### WHAT YOU SHOULD DO
Once the line containing "exec (.smbusRead 8" has been written out, stop; until then, restate each line of the entries below word for word from the first.

### Collected data entries
-- ==== Sys2Proof/Certificates/Slice0/Obligations.lean ====
section
/-!
DEFINITION. Certificates/Slice0/Obligations.lean: the statements about the model, chapter by chapter; the last part is about the queue,
the state after reset and the command transport as a whole.
-/

set_option Elab.async false

open Sys2Proof Sys2Proof.Machine

/-- R474 and Table 20-5: while a rail is good, SMBUS_READ answers the listed commands with their values, answers nothing to any
other, with PEC and without it, and changes nothing but the counter of free values (of which the three rail readings are one each, log entry 5). A read
of the Alert Response Address and a new die temperature move SMB_ALERT_N alone. -/
def Obligations.SmbusReadsAndAlertLine : Prop :=
  (∀ s pec, s.inRun 0 = true →
    exec (.smbusRead 0 ⟨true, pec⟩) s =
      .next (s.emit (.smbus (some (smbusData pec 0 (leBytes 2 s.module_.dieTemp.toNat))))) ∧
    (∀ k, 1 ≤ k → k ≤ 3 → ∃ v < 65536, exec (.smbusRead k ⟨true, pec⟩) s =
      .next { s with free := s.free + 1, out := s.out ++ [.smbus (some (smbusData pec k (leBytes 2 v)))] }) ∧
    exec (.smbusRead 4 ⟨true, pec⟩) s = .next (s.emit (.smbus (some (smbusData pec 4 (leBytes 2 s.runMask))))) ∧
    exec (.smbusRead 5 ⟨true, pec⟩) s =
      .next (s.emit (.smbus (some (smbusData pec 5 (leBytes 2 (if s.inRun 3 then s.boot.word % 65536 else 0)))))) ∧
    exec (.smbusRead 6 ⟨false, pec⟩) s = .next (s.emit (.smbus (some (smbusData pec 6 (leBytes 1 s.ciph.latched))))) ∧
    exec (.smbusRead 7 ⟨false, pec⟩) s =
      .next (s.emit (.smbus (some (smbusData pec 7 [if Config.gradeC then 1 else 0])))) ∧
    exec (.smbusRead 8 ⟨false, pec⟩) s = .next (s.emit (.smbus (some (smbusData pec 8 [0x42])))) ∧
    (∀ k, 6 ≤ k → exec (.smbusRead k ⟨true, pec⟩) s = .next (s.emit (.smbus none))) ∧
    (∀ k, k < 6 ∨ 9 ≤ k → exec (.smbusRead k ⟨false, pec⟩) s = .next (s.emit (.smbus none)))) ∧
  -- without PEC the octets alone; with it one octet more, the code over the addresses, the command and the octets (log entry 134)
  (∀ k b, smbusData false k b = b ∧
    smbusData true k b = b ++ [BitVec.ofNat 8 (((0xB4 : Byte) :: BitVec.ofNat 8 k :: 0xB5 :: b).foldl pecStep 0)]) ∧
  -- the line is asserted at 110 °C or more, or while an alarm is latched
  (∀ s temp, s.inRun 0 = true → s.module_.alertAsserted = false → (110 * 256 ≤ temp.toInt ∨ s.ciph.latched ≠ 0) →
    exec (.smbAlert temp) s = .next { s with
      module_.dieTemp := temp, module_.alertAsserted := true, module_.alertRead := false
      out := s.out ++ [.land .smbAlertN false] }) ∧
  (∀ s temp, s.inRun 0 = true → s.module_.alertAsserted = false → temp.toInt < 110 * 256 → s.ciph.latched = 0 →
    exec (.smbAlert temp) s = .next { s with module_.dieTemp := temp }) ∧
  -- it is released by the read of the address once the cause has cleared, or by the clearing once the address has been read
  (∀ s, s.inRun 0 = true → s.module_.alertAsserted = true →
    exec .smbusAlertResponse s = .next
      (if s.module_.dieTemp.toInt < 110 * 256 ∧ s.ciph.latched = 0 then
        { s with module_.alertAsserted := false, module_.alertRead := false, out := s.out ++ [.land .smbAlertN true] }
      else { s with module_.alertRead := true })) ∧
  (∀ s temp, s.inRun 0 = true → s.module_.alertAsserted = true → s.module_.alertRead = true → temp.toInt < 110 * 256 →
    s.ciph.latched = 0 →
    exec (.smbAlert temp) s = .next { s with
      module_.dieTemp := temp, module_.alertAsserted := false, module_.alertRead := false
      out := s.out ++ [.land .smbAlertN true] })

### ANSWER BELOW
-- ==== Sys2Proof/Certificates/Slice0/Obligations.lean ====
section
/-!
DEFINITION. Certificates/Slice0/Obligations.lean: the statements about the model, chapter by chapter; the last part is about the queue,
the state after reset and the command transport as a whole.
-/

set_option Elab.async false

open Sys2Proof Sys2Proof.Machine

/-- R474 and Table 20-5: while a rail is good, SMBUS_READ answers the listed commands with their values, answers nothing to any
other, with PEC and without it, and changes nothing but the counter of free values (of which the three rail readings are one each, log entry 5). A read
of the Alert Response Address and a new die temperature move SMB_ALERT_N alone. -/
def Obligations.SmbusReadsAndAlertLine : Prop :=
  (∀ s pec, s.inRun 0 = true →
    exec (.smbusRead 0 ⟨true, pec⟩) s =
      .next (s.emit (.smbus (some (smbusData pec 0 (leBytes 2 s.module_.dieTemp.toNat))))) ∧
    (∀ k, 1 ≤ k → k ≤ 3 → ∃ v < 65536, exec (.smbusRead k ⟨true, pec⟩) s =
      .next { s with free := s.free + 1, out := s.out ++ [.smbus (some (smbusData pec k (leBytes 2 v)))] }) ∧
    exec (.smbusRead 4 ⟨true, pec⟩) s = .next (s.emit (.smbus (some (smbusData pec 4 (leBytes 2 s.runMask))))) ∧
    exec (.smbusRead 5 ⟨true, pec⟩) s =
      .next (s.emit (.smbus (some (smbusData pec 5 (leBytes 2 (if s.inRun 3 then s.boot.word % 65536 else 0)))))) ∧
    exec (.smbusRead 6 ⟨false, pec⟩) s = .next (s.emit (.smbus (some (smbusData pec 6 (leBytes 1 s.ciph.latched))))) ∧
    exec (.smbusRead 7 ⟨false, pec⟩) s =
      .next (s.emit (.smbus (some (smbusData pec 7 [if Config.gradeC then 1 else 0])))) ∧
    exec (.smbusRead 8 ⟨false, pec⟩) s = .next (s.emit (.smbus (some (smbusData pec 8 [0x42])))) ∧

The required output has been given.